Jamie paused a moment, nose buried in my hair, then sighed, and raised his head, sliding me off his lap onto the sofa.

“Thirty seconds,” he promised me in an undertone, then said, “Entrez!” in a louder voice.

The door swung open and Murtagh stepped into the room. I had rather overlooked Murtagh in the bustles and confusion of the night before, and now thought to myself that his appearance had not been improved by neglect.

He lacked as much sleep as Jamie; the one eye that was open was red-rimmed and bloodshot. The other had darkened to the color of a rotten banana, a slit of glittering black visible in the puffed flesh. The knot on his forehead had now achieved full prominence: a purple goose-egg just over one brow, with a nasty split through it.

The little clansman had said barely a word since his release from the bag the night before. Beyond a brief inquiry as to the whereabouts of his knives—retrieved by Fergus, who, questing in his usual rat-terrier fashion, had found both dirk and sgian dhu behind a pile of rubbish—he had preserved a grim silence through the exigencies of our getaway, guarding the rear as we hurried on foot through the dim Paris alleys. And once arrived at the house, a piercing glance from his operating eye had been sufficient to quell any injudicious questions from the kitchen servants.

I supposed he must have said something at the commissariat de police if only to bear witness to the good character of his employer—though I did wonder just how much credibility I would be inclined to place in Murtagh, were I a French judge. But now he was silent as the gargoyles on Notre Dame, one of which he strongly resembled.

However disreputable his appearance, though, Murtagh never seemed to lack for dignity, nor did he now. Back straight as a ramrod, he advanced across the carpet, and knelt formally before Jamie, who looked nonplussed at this behavior.

The wiry little man drew the dirk from his belt, without flourishes, but with a good deal of deliberateness, and held it out, haft first. The bony, seamed face was expressionless, but the one black eye rested unwaveringly on Jamie’s face.

“I’ve failed ye,” the little man said quietly. “And I’ll ask ye, as my chief, to take my life now, so I needna live longer wi’ the shame of it.”

Jamie drew himself slowly upright, and I felt him push away his own tiredness as he brought his gaze to bear on his retainer. He was quite still for a moment, hands resting on his knees. Then he reached out and placed one hand gently over the purple knot on Murtagh’s head.

“There’s nay shame to ha’ fallen in battle, mo caraidh,” he said softly. “The greatest of warriors may be overcome.”

But the little man shook his head stubbornly, black eye unwinking.

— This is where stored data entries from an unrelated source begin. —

/-! ### placeMessage -/

@[simp] theorem placeMessage_clc (m : TermMsg) (s : State) : (placeMessage m s).clc = s.clc := rfl
@[simp] theorem placeMessage_miu (m : TermMsg) (s : State) : (placeMessage m s).miu = s.miu := rfl
@[simp] theorem placeMessage_cku (m : TermMsg) (s : State) : (placeMessage m s).cku = s.cku := rfl
@[simp] theorem placeMessage_tfs (m : TermMsg) (s : State) : (placeMessage m s).tfs = s.tfs := rfl
@[simp] theorem placeMessage_fen (m : TermMsg) (s : State) : (placeMessage m s).fen = s.fen := rfl
@[simp] theorem placeMessage_vbu (m : TermMsg) (s : State) : (placeMessage m s).vbu = s.vbu := rfl
@[simp] theorem placeMessage_stu (m : TermMsg) (s : State) : (placeMessage m s).stu = s.stu := rfl
@[simp] theorem placeMessage_sau (m : TermMsg) (s : State) : (placeMessage m s).sau = s.sau := rfl
@[simp] theorem placeMessage_sgu (m : TermMsg) (s : State) : (placeMessage m s).sgu = s.sgu := rfl
@[simp] theorem placeMessage_rbc (m : TermMsg) (s : State) : (placeMessage m s).rbc = s.rbc := rfl
@[simp] theorem placeMessage_piu (m : TermMsg) (s : State) : (placeMessage m s).piu = s.piu := rfl
@[simp] theorem placeMessage_smr (m : TermMsg) (s : State) : (placeMessage m s).smr = s.smr := rfl
@[simp] theorem placeMessage_transit (m : TermMsg) (s : State) : (placeMessage m s).transit = s.transit := rfl
@[simp] theorem placeMessage_free (m : TermMsg) (s : State) : (placeMessage m s).free = s.free := rfl
@[simp] theorem placeMessage_pending (m : TermMsg) (s : State) : (placeMessage m s).pending = s.pending := rfl

/-! ### emptyMessage -/

@[simp] theorem emptyMessage_clc (s : State) : (emptyMessage s).clc = s.clc := rfl
@[simp] theorem emptyMessage_miu (s : State) : (emptyMessage s).miu = s.miu := rfl
@[simp] theorem emptyMessage_cku (s : State) : (emptyMessage s).cku = s.cku := rfl
@[simp] theorem emptyMessage_tfs (s : State) : (emptyMessage s).tfs = s.tfs := rfl
@[simp] theorem emptyMessage_fen (s : State) : (emptyMessage s).fen = s.fen := rfl
@[simp] theorem emptyMessage_vbu (s : State) : (emptyMessage s).vbu = s.vbu := rfl
@[simp] theorem emptyMessage_stu (s : State) : (emptyMessage s).stu = s.stu := rfl
@[simp] theorem emptyMessage_sau (s : State) : (emptyMessage s).sau = s.sau := rfl
@[simp] theorem emptyMessage_sgu (s : State) : (emptyMessage s).sgu = s.sgu := rfl
@[simp] theorem emptyMessage_rbc (s : State) : (emptyMessage s).rbc = s.rbc := rfl
@[simp] theorem emptyMessage_piu (s : State) : (emptyMessage s).piu = s.piu := rfl
@[simp] theorem emptyMessage_smr (s : State) : (emptyMessage s).smr = s.smr := rfl
@[simp] theorem emptyMessage_transit (s : State) : (emptyMessage s).transit = s.transit := rfl
@[simp] theorem emptyMessage_free (s : State) : (emptyMessage s).free = s.free := rfl
@[simp] theorem emptyMessage_pending (s : State) : (emptyMessage s).pending = s.pending := rfl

“Nay,” he said. “I didna fall in battle. Ye gave me your trust; your own lady and your child unborn to guard, and the wee English lassie as well. And I gave the task sae little heed that I had nay chance to strike a blow when the danger came. Truth to tell, I didna even see the hand that struck me down.” He did blink then, once.

“Treachery—” Jamie began.

“And now see what’s come of it,” Murtagh interrupted. I had never heard him speak so many words in a row in all the time I had known him. “Your good name smirched, your wife attacked, and the wee lass…” The thin line of his mouth clamped tight for a moment, and his stringy throat bobbed once as he swallowed. “For that alone, the bitter sorrow chokes me.”

“Aye.” Jamie spoke softly, nodding. “Aye, I do see, man. I feel it, too.” He touched his chest briefly, over his heart. The two men might have been alone together, their heads inches apart as Jamie bent toward the older man. Hands folded in my lap, I neither moved nor spoke; it was not my affair.

“But I’m no your chief, man,” Jamie went on, in a firmer tone. “Ye’ve sworn me no vow, and I hold nay power ower ye.”

“Aye, that ye do.” Murtagh’s voice was firm as well, and the haft of the dirk never trembled.

“But—”

“I swore ye my oath, Jamie Fraser, when ye were no more than a week old, and a bonny lad at your mother’s breast.”

I could feel the tiny start of astonishment as Jamie’s eyes opened wide.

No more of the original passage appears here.